The problem: Among the lines below, a stretch begins at the one with "unfold tryPush" and ends at the one with "saveCoach_canon | extract_lets | split". Repeat that stretch exactly, ends included.

Stored data:

· · · ·

theorem seatCoach_canon {s} {k} {place} (h_s : Canon s) : Canon (seatCoach s k place) := by
  unfold seatCoach
  with_reducible repeat' first
    | assumption | apply returnLines_canon | apply coachFence_canon | apply setTile_canon | apply modCoach_canon
    | apply wakeReady_canon | apply canon_foldl | (intro _)

theorem saveRake_canon {s} {rk} (h_s : Canon s) : Canon (saveRake s rk) := by
  unfold saveRake
  with_reducible repeat' first
    | assumption | apply freshSeed_canon | apply writeArea_canon | apply saveCoach_canon | apply writeImage_canon
    | apply modRake_canon | apply canon_foldl | (intro _)
    | extract_lets | split

/-! ### Machine/Sched.lean -/

theorem clockTo_canon {s} {u} {t} (h_s : Canon s) : Canon (clockTo s u t) := by
  unfold clockTo
  with_reducible repeat' first | assumption | apply addCycles_canon | split

theorem passPush_canon {s} {k} {st} (h_s : Canon s) : Canon (passPush s k st) := by
  unfold passPush
  with_reducible repeat' first | assumption | apply modCoach_canon | apply flushFpe_canon

theorem tryPush_canon {s} {k} {st} {q} {e} {full} (h_s : Canon s) (h_full : Canon full) : Canon (tryPush s k st q e full) := by
  unfold tryPush
  with_reducible repeat' first
    | assumption | apply pushReg_canon | apply passPush_canon | apply parkLanes_canon | (intro _) | apply canon_to
    | (refine canon_pdone (by assumption) ?_) | (refine canon_pxlat (by assumption) ?_) | extract_lets | split
    | (refine canon_of ?_; dsimp only) | dsimp only | dsimp +zetaDelta only

theorem execCoachAdmission_canon {pool} {s} (h_s : Canon s) : CanonOut (execCoachAdmission pool s) := by
  unfold execCoachAdmission
  with_reducible repeat' first | assumption | apply canon_mk_out_next | apply modCoach_canon | extract_lets | split

theorem execCoachEviction_canon {core} {s} (h_s : Canon s) : CanonOut (execCoachEviction core s) := by
  unfold execCoachEviction
  with_reducible repeat' first | assumption | apply canon_mk_out_next | apply saveCoach_canon | extract_lets | split

theorem execCoachRestore_canon {coach} {s} (h_s : Canon s) : CanonOut (execCoachRestore coach s) := by
  unfold execCoachRestore
  with_reducible repeat' first
    | assumption | apply canon_mk_out_next | apply canon_mk_out_fault | apply canon_mk_out_refused
    | apply readImage_canon | apply seatCoach_canon | (intro _) | apply canon_to
    | (refine canon_snd (by assumption) ?_) | extract_lets | split | (refine canon_of ?_; dsimp only) | dsimp only
    | dsimp +zetaDelta only

theorem execIssueSelect_canon {part} {s} (h_s : Canon s) : CanonOut (execIssueSelect part s) := by
  unfold execIssueSelect
  with_reducible repeat' first
    | assumption | apply canon_mk_out_next | apply canon_to | extract_lets | split | (refine canon_of ?_; dsimp only)

theorem execLeaseEstimateUpdate_canon {coach} {s} (h_s : Canon s) : CanonOut (execLeaseEstimateUpdate coach s) := by
  unfold execLeaseEstimateUpdate
  with_reducible repeat' first | assumption | apply canon_mk_out_next | apply setLease_canon | extract_lets | split

theorem execLongResultReturn_canon {coach} {slot} {s} (h_s : Canon s) : CanonOut (execLongResultReturn coach slot s) := by
  unfold execLongResultReturn
  with_reducible repeat' first | assumption | apply canon_mk_out_next | apply modCoach_canon

theorem execLongWaitExit_canon {coach} {s} (h_s : Canon s) : CanonOut (execLongWaitExit coach s) := by
  unfold execLongWaitExit
  with_reducible repeat' first
    | assumption | apply canon_mk_out_next | apply leaveActive_canon | apply clockTo_canon | extract_lets | split

theorem fillPop_canon {s} {k} {sel} {take} (h_s : Canon s) (h_take : (∀ x0 x1, Canon x0 → CanonOP (take x0 x1))) :
    Canon (fillPop s k sel take) := by
  unfold fillPop
  with_reducible repeat' first
    | assumption | apply h_take | apply modCoach_canon | (refine canon_somep (by assumption) ?_) | extract_lets | split

theorem execPortPopComplete_canon {coach} {s} (h_s : Canon s) : CanonOut (execPortPopComplete coach s) := by
  unfold execPortPopComplete
  with_reducible repeat' first
    | assumption | apply acquireGlobal_canon | apply canon_mk_nonep | apply canon_mk_somep
    | apply canon_mk_out_next | apply fillPop_canon
    | apply canon_to | (intro _) | extract_lets | split | dsimp only | (refine canon_of ?_; dsimp only)

theorem execPortPushComplete_canon {coach} {s} (h_s : Canon s) : CanonOut (execPortPushComplete coach s) := by
  unfold execPortPushComplete
  with_reducible repeat' first
    | assumption | apply canon_mk_out_next | apply pushReg_canon | apply passPush_canon
    | (refine canon_pdone (by assumption) ?_) | extract_lets | split

theorem execQfull_canon {coach} {s} (h_s : Canon s) : CanonOut (execQfull coach s) := by
  unfold execQfull
  with_reducible repeat' first
    | assumption | apply tryPush_canon | apply canon_mk_out_next | apply clockTo_canon | apply modCoach_canon
    | apply raiseTrap_canon
    | extract_lets | split

theorem execQueuePopComplete_canon {coach} {s} (h_s : Canon s) : CanonOut (execQueuePopComplete coach s) := by
  unfold execQueuePopComplete
  with_reducible repeat' first
    | assumption | apply canon_mk_nonep | apply canon_mk_out_next | apply fillPop_canon | apply acquireGlobal_canon
    | apply popQueue_canon | apply canon_mapp | (intro _) | extract_lets | split

theorem execQueuePushComplete_canon {coach} {s} (h_s : Canon s) : CanonOut (execQueuePushComplete coach s) := by
  unfold execQueuePushComplete
  with_reducible repeat' first
    | assumption | apply tryPush_canon | apply canon_mk_out_next | apply pushReg_canon | apply passPush_canon
    | apply parkLanes_canon
    | (refine canon_pdone (by assumption) ?_) | (refine canon_pxlat (by assumption) ?_) | extract_lets | split

theorem zeroSlotMap_canon {s} {ctx} {die} {fslot} (h_s : Canon s) : Canon (zeroSlotMap s ctx die fslot) := by
  unfold zeroSlotMap
  with_reducible repeat' first | assumption | apply writeArea_canon | apply writeImage_canon | extract_lets | split

theorem makeCoaches_canon {s} {r} {rk} {idx} {ctx} {st} {seats} (h_s : Canon s) :
    Canon (makeCoaches s r rk idx ctx st seats) := by
  unfold makeCoaches
  with_reducible repeat' first
    | assumption | apply modRake_canon | apply zeroSlotMap_canon | apply canon_foldl | apply canon_to | (intro _)
    | extract_lets | (refine canon_of ?_; dsimp only)

theorem execRakePlacement_canon {rake} {s} (h_s : Canon s) : CanonOut (execRakePlacement rake s) := by
  unfold execRakePlacement
  with_reducible repeat' first
    | assumption | apply readRakeImage_canon | apply canon_mk_out_next | apply canon_mk_out_fault
    | apply canon_mk_out_refused
    | apply setFused_canon | apply modRegion_canon | apply modRake_canon | apply acquireGlobal_canon
    | apply makeCoaches_canon | apply canon_foldl | apply canon_foldl2 | (intro _) | apply canon_to | extract_lets
    | split | (refine canon_of ?_; dsimp only) | dsimp only | dsimp +zetaDelta only

theorem execReturnBufferCommit_canon {coach} {s} (h_s : Canon s) : CanonOut (execReturnBufferCommit coach s) := by
  unfold execReturnBufferCommit
  with_reducible repeat' first
    | assumption | apply canon_mk_out_next | apply commitAll_canon | apply setCoach_canon | apply raiseTrap_canon
    | (refine canon_snd (by assumption) ?_) | extract_lets | split

theorem execSleepWake_canon {coach} {s} (h_s : Canon s) : CanonOut (execSleepWake coach s) := by
  unfold execSleepWake
  with_reducible repeat' first
    | assumption | apply canon_mk_out_next | apply clockTo_canon | apply wakeReady_canon | extract_lets | split
    | dsimp +zetaDelta only

theorem execSlotMove_canon {rake} {s} (h_s : Canon s) : CanonOut (execSlotMove rake s) := by
  unfold execSlotMove
  with_reducible repeat' first
    | assumption | apply canon_mk_out_next | apply saveRake_canon | apply modRake_canon | apply fillSlot_canon
    | apply modRegion_canon | (intro _) | extract_lets | split | dsimp +zetaDelta only

theorem execStageRebalance_canon {region} {s} (h_s : Canon s) : CanonOut (execStageRebalance region s) := by
  unfold execStageRebalance
  with_reducible repeat' first
    | assumption | apply canon_mk_out_next | apply clockTo_canon | apply modRegion_canon | extract_lets | split
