-- ==== Sys2Proof/Laws/Rows.lean ====
section
/-! SUPPORT. Every native operation issues by `native`, with the checks that its row of the table states. -/
namespace Sys2Proof.Laws
open Sys2Proof.Machine

/-- The instruction issues by `native` with the checks `sp`. -/
def Issues (s : State) (i : Instr) (w : NOp) (sp : OpSpec) : Prop := ∃ body, exec i s = .next (native w sp body s)
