-- ==== Sys2Proof/Tests/Slice0.lean ====
section
/-! SUPPORT. Tests of the syntax: ill-formed terms that the checks refuse, and for every native and dray row a word written
out from the field layout of 02 R41, R42 with the opcode of 02 R62, or from the rows of spec/opcode_table.json for 07 R255;
and that a step runs the word that is placed. -/
namespace Sys2Proof.Tests
open Sys2Proof Sys2Proof.Machine

/-- A native operation in F-R, F-I or F-L. -/
def fr (sw : Bool) (pm : BitVec 4) (pn : Bool) (d a b c : BitVec 8) (x : BitVec 17) : NOp := { sw := sw, pm := pm, pn := pn, fmt := .fr d a b c x }
def fi (sw : Bool) (pm : BitVec 4) (pn : Bool) (d a : BitVec 8) (xs : BitVec 9) (i : BitVec 24) : NOp := { sw := sw, pm := pm, pn := pn, fmt := .fi d a xs i }
def fl (sw : Bool) (pm : BitVec 4) (pn : Bool) (d : BitVec 8) (xs : BitVec 9) (i : BitVec 32) : NOp := { sw := sw, pm := pm, pn := pn, fmt := .fl d xs i }

/-! ### Ill-formed terms: one for each check of WellFormed -/

theorem test_wf_short : (Instr.iadd (fl false 0 false 1 0 0)).wf = false := by decide
theorem test_wf_long : (Instr.bra (fi false 0 false 1 2 0 0)).wf = false := by decide
theorem test_wf_fl : (Instr.sleep (fr false 0 false 0 0 0 0 0)).wf = false := by decide
theorem test_wf_fr : (Instr.sleepBar (fi false 0 false 0 0 0 0)).wf = false := by decide
theorem test_wf_spr : (Instr.spr (fr false 0 false 0 0 0 0 0x113)).wf = false ∧ (Instr.sprWr (fr false 0 false 0 0 0 0 0x013)).wf = false := by
  decide
theorem test_wf_qctl : (Instr.qctlOpen (fr false 0 false 0 0 0 0 0x13)).wf = false ∧ (Instr.qctlClose (fr false 0 false 0 0 0 0 3)).wf = false
    ∧ (Instr.qctlDrain (fr false 0 false 0 0 0 0 0x13)).wf = false := by decide
theorem test_wf_mver : (Instr.mverRead (fr false 0 false 0 0 0 0 1)).wf = false ∧ (Instr.mverAcq (fr false 0 false 0 0 0 0 2)).wf = false
    ∧ (Instr.mverRel (fr false 0 false 0 0 0 0 3)).wf = false ∧ (Instr.mverWait (fr false 0 false 0 0 0 0 0)).wf = false := by decide
theorem test_wf_lease : (Instr.leaseDecl (fi false 0 false 0 0 1 8)).wf = false ∧ (Instr.leaseMeas (fi false 0 false 0 0 0 8)).wf = false := by
  decide
theorem test_wf_plate : (Instr.systemPlateOp 0xDF00000000000000).wf = false ∧ (Instr.systemPlateOp 0xFF00000000000000).wf = false := by decide
theorem test_wf_jump : (Instr.drayJmpLink 0 4).wf = false ∧ (Instr.drayJmpIndirect 1 0).wf = false := by decide

/-! ### Words -/

theorem test_words_1 :
    decodeTableWord 64 0x00980B840BC3B116 = some (.nop (fr true 3 false 0x5 0xc2 0x5 0xe1 0x1b116))
    ∧ decodeTableWord 64 0x01360CA51234567A = some (.bra (fl false 6 true 0x6 0xA5 0x1234567a))
    ∧ decodeTableWord 64 0x02CE0F855AABCDE3 = some (.brx (fi true 9 true 0x7 0xc2 0x15A 0xabcde3))
    ∧ decodeTableWord 64 0x036210A51234567C = some (.call (fl false 12 false 0x8 0xA5 0x1234567c))
    ∧ decodeTableWord 64 0x04F8138433C3F55A = some (.callx (fr true 15 false 0x9 0xc2 0x19 0xe1 0x1f55a))
    ∧ decodeTableWord 64 0x051615855AABCDE6 = some (.ret (fi false 2 true 0xa 0xc2 0x15A 0xabcde6))
    ∧ decodeTableWord 64 0x06AC178447C2177C = some (.join (fr true 5 true 0xb 0xc2 0x23 0xe1 0x177c))
    ∧ decodeTableWord 64 0x0740198451C2288D = some (.exit (fr false 8 false 0xc 0xc2 0x28 0xe1 0x288d))
    ∧ decodeTableWord 64 0x08DA1AA512345681 = some (.sleep (fl true 11 false 0xd 0xA5 0x12345681))
    ∧ decodeTableWord 64 0x08741D8465C24AAF = some (.sleepBar (fr false 14 true 0xe 0xc2 0x32 0xe1 0x4aaf))
    ∧ decodeTableWord 64 0x098C1F846FC25BC0 = some (.yield (fr true 1 true 0xf 0xc2 0x37 0xe1 0x5bc0))
    ∧ decodeTableWord 64 0x102221855AABCDEC = some (.iadd (fi false 4 false 0x10 0xc2 0x15A 0xabcdec))
    ∧ decodeTableWord 64 0x11B8238483C27DE2 = some (.isub (fr true 7 false 0x11 0xc2 0x41 0xe1 0x7de2))
    ∧ decodeTableWord 64 0x125425848DC28EF3 = some (.imul (fr false 10 true 0x12 0xc2 0x46 0xe1 0x8ef3))
    ∧ decodeTableWord 64 0x13EE27855AABCDEF = some (.imulh (fi true 13 true 0x13 0xc2 0x15A 0xabcdef))
    ∧ decodeTableWord 64 0x14002984A1C2B115 = some (.imad (fr false 0 false 0x14 0xc2 0x50 0xe1 0xb115)) := by decide

theorem test_words_2 :
    decodeTableWord 64 0x15982B84ABC2C226 = some (.iaddc (fr true 3 false 0x15 0xc2 0x55 0xe1 0xc226))
    ∧ decodeTableWord 64 0x16362D855AABCDF2 = some (.imin (fi false 6 true 0x16 0xc2 0x15A 0xabcdf2))
    ∧ decodeTableWord 64 0x17CC2F84BFC2E448 = some (.imax (fr true 9 true 0x17 0xc2 0x5f 0xe1 0xe448))
    ∧ decodeTableWord 64 0x18603184C9C2F559 = some (.iabs (fr false 12 false 0x18 0xc2 0x64 0xe1 0xf559))
    ∧ decodeTableWord 64 0x19FA33855AABCDF5 = some (.icmp (fi true 15 false 0x19 0xc2 0x15A 0xabcdf5))
    ∧ decodeTableWord 64 0x1A143584DDC3177B = some (.sel (fr false 2 true 0x1a 0xc2 0x6e 0xe1 0x1177b))
    ∧ decodeTableWord 64 0x1BAC3784E7C3288C = some (.and (fr true 5 true 0x1b 0xc2 0x73 0xe1 0x1288c))
    ∧ decodeTableWord 64 0x1C4239855AABCDF8 = some (.or (fi false 8 false 0x1c 0xc2 0x15A 0xabcdf8))
    ∧ decodeTableWord 64 0x1DD83B84FBC34AAE = some (.xor (fr true 11 false 0x1d 0xc2 0x7d 0xe1 0x14aae))
    ∧ decodeTableWord 64 0x1E743D8505C35BBF = some (.andn (fr false 14 true 0x1e 0xc2 0x82 0xe1 0x15bbf))
    ∧ decodeTableWord 64 0x1F8E3F855AABCDFB = some (.shl (fi true 1 true 0x1f 0xc2 0x15A 0xabcdfb))
    ∧ decodeTableWord 64 0x2020418519C37DE1 = some (.shr (fr false 4 false 0x20 0xc2 0x8c 0xe1 0x17de1))
    ∧ decodeTableWord 64 0x21B8438523C38EF2 = some (.sar (fr true 7 false 0x21 0xc2 0x91 0xe1 0x18ef2))
    ∧ decodeTableWord 64 0x225645855AABCDFE = some (.rotl (fi false 10 true 0x22 0xc2 0x15A 0xabcdfe))
    ∧ decodeTableWord 64 0x23EC478537C3B114 = some (.bfe (fr true 13 true 0x23 0xc2 0x9b 0xe1 0x1b114))
    ∧ decodeTableWord 64 0x2400498541C3C225 = some (.bfi (fr false 0 false 0x24 0xc2 0xa0 0xe1 0x1c225)) := by decide

theorem test_words_3 :
    decodeTableWord 64 0x259A4B855AABCE01 = some (.popc (fi true 3 false 0x25 0xc2 0x15A 0xabce01))
    ∧ decodeTableWord 64 0x26344D8555C3E447 = some (.clz (fr false 6 true 0x26 0xc2 0xaa 0xe1 0x1e447))
    ∧ decodeTableWord 64 0x27CC4F855FC3F558 = some (.ctz (fr true 9 true 0x27 0xc2 0xaf 0xe1 0x1f558))
    ∧ decodeTableWord 64 0x286251855AABCE04 = some (.lea (fi false 12 false 0x28 0xc2 0x15A 0xabce04))
    ∧ decodeTableWord 64 0x29F8538573C2177A = some (.mov (fr true 15 false 0x29 0xc2 0xb9 0xe1 0x177a))
    ∧ decodeTableWord 64 0x2A1654A51234569E = some (.movi (fl false 2 true 0x2a 0xA5 0x1234569e))
    ∧ decodeTableWord 64 0x2BAE56A51234569F = some (.movhi (fl true 5 true 0x2b 0xA5 0x1234569f))
    ∧ decodeTableWord 64 0x2C40598411C24AAD = some (.iadd64 (fr false 8 false 0x2c 0xc2 0x8 0xe1 0x4aad))
    ∧ decodeTableWord 64 0x2DD85B841BC25BBE = some (.imad64 (fr true 11 false 0x2d 0xc2 0xd 0xe1 0x5bbe))
    ∧ decodeTableWord 64 0x2E765D855AABCE0A = some (.idp4 (fi false 14 true 0x2e 0xc2 0x15A 0xabce0a))
    ∧ decodeTableWord 64 0x408C5F842FC27DE0 = some (.fadd (fr true 1 true 0x2f 0xc2 0x17 0xe1 0x7de0))
    ∧ decodeTableWord 64 0x4120618439C28EF1 = some (.fsub (fr false 4 false 0x30 0xc2 0x1c 0xe1 0x8ef1))
    ∧ decodeTableWord 64 0x42BA63855AABCE0D = some (.fmul (fi true 7 false 0x31 0xc2 0x15A 0xabce0d))
    ∧ decodeTableWord 64 0x435465844DC2B113 = some (.ffma (fr false 10 true 0x32 0xc2 0x26 0xe1 0xb113))
    ∧ decodeTableWord 64 0x44EC678457C2C224 = some (.fmin (fr true 13 true 0x33 0xc2 0x2b 0xe1 0xc224))
    ∧ decodeTableWord 64 0x450269855AABCE10 = some (.fmax (fi false 0 false 0x34 0xc2 0x15A 0xabce10)) := by decide

theorem test_words_4 :
    decodeTableWord 64 0x46986B846BC2E446 = some (.fcmp (fr true 3 false 0x35 0xc2 0x35 0xe1 0xe446))
    ∧ decodeTableWord 64 0x47346D8475C2F557 = some (.frnd (fr false 6 true 0x36 0xc2 0x3a 0xe1 0xf557))
    ∧ decodeTableWord 64 0x48CE6F855AABCE13 = some (.frcp (fi true 9 true 0x37 0xc2 0x15A 0xabce13))
    ∧ decodeTableWord 64 0x4960718489C31779 = some (.frsq (fr false 12 false 0x38 0xc2 0x44 0xe1 0x11779))
    ∧ decodeTableWord 64 0x4AF8738493C3288A = some (.fsqrt (fr true 15 false 0x39 0xc2 0x49 0xe1 0x1288a))
    ∧ decodeTableWord 64 0x4B1675855AABCE16 = some (.fexp2 (fi false 2 true 0x3a 0xc2 0x15A 0xabce16))
    ∧ decodeTableWord 64 0x4CAC7784A7C34AAC = some (.flog2 (fr true 5 true 0x3b 0xc2 0x53 0xe1 0x14aac))
    ∧ decodeTableWord 64 0x4D407984B1C35BBD = some (.fsin (fr false 8 false 0x3c 0xc2 0x58 0xe1 0x15bbd))
    ∧ decodeTableWord 64 0x4EDA7B855AABCE19 = some (.fcos (fi true 11 false 0x3d 0xc2 0x15A 0xabce19))
    ∧ decodeTableWord 64 0x4F747D84C5C37DDF = some (.fclass (fr false 14 true 0x3e 0xc2 0x62 0xe1 0x17ddf))
    ∧ decodeTableWord 64 0x508C7F84CFC38EF0 = some (.hadd2 (fr true 1 true 0x3f 0xc2 0x67 0xe1 0x18ef0))
    ∧ decodeTableWord 64 0x512281855AABCE1C = some (.hmul2 (fi false 4 false 0x40 0xc2 0x15A 0xabce1c))
    ∧ decodeTableWord 64 0x52B88384E3C3B112 = some (.hfma2 (fr true 7 false 0x41 0xc2 0x71 0xe1 0x1b112))
    ∧ decodeTableWord 64 0x53548584EDC3C223 = some (.hmin2 (fr false 10 true 0x42 0xc2 0x76 0xe1 0x1c223))
    ∧ decodeTableWord 64 0x54EE87855AABCE1F = some (.hmax2 (fi true 13 true 0x43 0xc2 0x15A 0xabce1f))
    ∧ decodeTableWord 64 0x5500898501C3E445 = some (.hdot2 (fr false 0 false 0x44 0xc2 0x80 0xe1 0x1e445)) := by decide
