-- ==== Sys2Proof/Decode.lean ====
section
/-! DEFINITION. Command words: the fields of format C (R81), the total decode function (R85), which rejects every other
word under a name, the opcode table (R83), and the encoder (R86), written from the same fields. -/

namespace Sys2Proof

/-- OP, bits 3:0 (R81). -/
def opField (w : Word) : BitVec 4 := w.extractLsb' 0 4

/-- RSV0, bits 7:4, reserved, must be 0 (R81). -/
def rsv0Field (w : Word) : BitVec 4 := w.extractLsb' 4 4

/-- DIGITS, bits 11:8 (R81, R82). -/
def digitsField (w : Word) : BitVec 4 := w.extractLsb' 8 4

/-- RSV1, bits 31:12, reserved, must be 0 (R81). -/
def rsv1Field (w : Word) : BitVec 20 := w.extractLsb' 12 20

/-- Why a word is an illegal command (R84). The three names are the model's own (log entry 15): each
is E_ILLEGAL_CMD. -/
inductive Illegal where
  /-- a non-zero RSV0 or RSV1 bit -/
  | reservedBits
  /-- OP is 0x0 or in 0x6..0xF -/
  | reservedOpcode
  /-- HMAC, DT or ZERO with DIGITS not 0 -/
  | digitsNotZero
deriving DecidableEq, Repr

/-- What a word decodes to: a command, or ILLEGAL with the reason (R85). -/
inductive Decoded where
  | legal (i : Instr)
  | illegal (why : Illegal)
deriving DecidableEq, Repr

/-- A command that takes no immediate: legal only with DIGITS = 0 (R85). -/
def withoutDigits (d : BitVec 4) (i : Instr) : Decoded :=
  if d = 0 then .legal i else .illegal .digitsNotZero

/-- `Decode(w)` of R85, total on all 32-bit words. -/
def decode (w : Word) : Decoded :=
  if rsv1Field w ≠ 0 ∨ rsv0Field w ≠ 0 then .illegal .reservedBits
  else match (opField w).toNat with
    | 0x1 => withoutDigits (digitsField w) .hmac
    | 0x2 => withoutDigits (digitsField w) .dt
    | 0x3 => .legal (.fmt (digitsField w))
    | 0x4 => .legal (.gen (digitsField w))
    | 0x5 => withoutDigits (digitsField w) .zero
    | _ => .illegal .reservedOpcode

/-- The command of a decoded word, none where it is ILLEGAL. -/
def Decoded.instr? : Decoded → Option Instr
  | .legal i => some i
  | .illegal _ => none

/-- A word of format C with zero reserved fields (R81): RSV1, DIGITS, RSV0, OP from bit 31 down. -/
def formatC (digits op : BitVec 4) : Word := 0#20 ++ digits ++ 0#4 ++ op

/-- `Encode(c)` of R86. -/
def encode (i : Instr) : Word := formatC i.digitsField i.opcode

/-- One row of the opcode map of R83: a word encodes the command when `w & mask = match`. -/
structure OpcodeRow where
  mnemonic : String
  matchBits : Word
  maskBits : Word
  /-- the command the row stands for, given the DIGITS field of the word -/
  instr : BitVec 4 → Instr

/-- The opcode map of R83. -/
def opcodeRows : List OpcodeRow :=
  [ ⟨"HMAC", 0x00000001, 0xFFFFFFFF, fun _ => .hmac⟩,
    ⟨"DT", 0x00000002, 0xFFFFFFFF, fun _ => .dt⟩,
    ⟨"FMT", 0x00000003, 0xFFFFF0FF, fun d => .fmt d⟩,
    ⟨"GEN", 0x00000004, 0xFFFFF0FF, fun d => .gen d⟩,
    ⟨"ZERO", 0x00000005, 0xFFFFFFFF, fun _ => .zero⟩ ]

/-- Whether a word is encoded by a row (R83). -/
def OpcodeRow.fits (r : OpcodeRow) (w : Word) : Bool := w &&& r.maskBits == r.matchBits

/-- The 35 legal command words of R83: three without digits, and one per value of DIGITS for FMT and GEN. -/
def legalWords : List Word :=
  [0x00000001, 0x00000002, 0x00000005]
    ++ (List.range 16).map (fun d => BitVec.ofNat 32 (0x3 + 256 * d))
    ++ (List.range 16).map (fun d => BitVec.ofNat 32 (0x4 + 256 * d))

/-- The host's reading of a table word: `nbits` bits with value `w`, the bits above them zero, read by `decode`. A command
is one 32-bit word (R80), so nothing wider is one. -/
def decodeTableWord (nbits w : Nat) : Option Instr :=
  if 32 < nbits then none else (decode (BitVec.ofNat 32 (w % 2 ^ nbits))).instr?

end Sys2Proof
end

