-- ==== Sys2Proof/Machine/HmacSha1.lean ====
section
/-! DEFINITION. The HMAC-SHA1 unit and the HMAC command (40_hmac_sha1.md section 4). -/

namespace Sys2Proof.Machine

/-- HMAC (R112, R113): the command procedure at its CMD write. The computation is its completion step, `doHmac`. -/
def execHmac (s : State) : Host.Outcome State Fault Refusal := .next (issue .hmac s)

/-- `DoHmac` of R114: DIGEST <- HMAC_SHA1(KeyBytes, MfBytes), DV <- 1. -/
def doHmac (s : State) : State := s.putDigest (digestWords (hmacSha1 (keyBytes s) (mfBytes s)))

end Sys2Proof.Machine
end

· · · ·

Solution to the exercise:
  unfold tryPush
  with_reducible repeat' first
    | assumption | apply pushReg_canon | apply passPush_canon | apply parkLanes_canon | (intro _) | apply canon_to
    | (refine canon_pdone (by assumption) ?_) | (refine canon_pxlat (by assumption) ?_) | extract_lets | split
    | (refine canon_of ?_; dsimp only) | dsimp only | dsimp +zetaDelta only

theorem execCoachAdmission_canon {pool} {s} (h_s : Canon s) : CanonOut (execCoachAdmission pool s) := by
  unfold execCoachAdmission
  with_reducible repeat' first | assumption | apply canon_mk_out_next | apply modCoach_canon | extract_lets | split

theorem execCoachEviction_canon {core} {s} (h_s : Canon s) : CanonOut (execCoachEviction core s) := by
  unfold execCoachEviction
  with_reducible repeat' first | assumption | apply canon_mk_out_next | apply saveCoach_canon | extract_lets | split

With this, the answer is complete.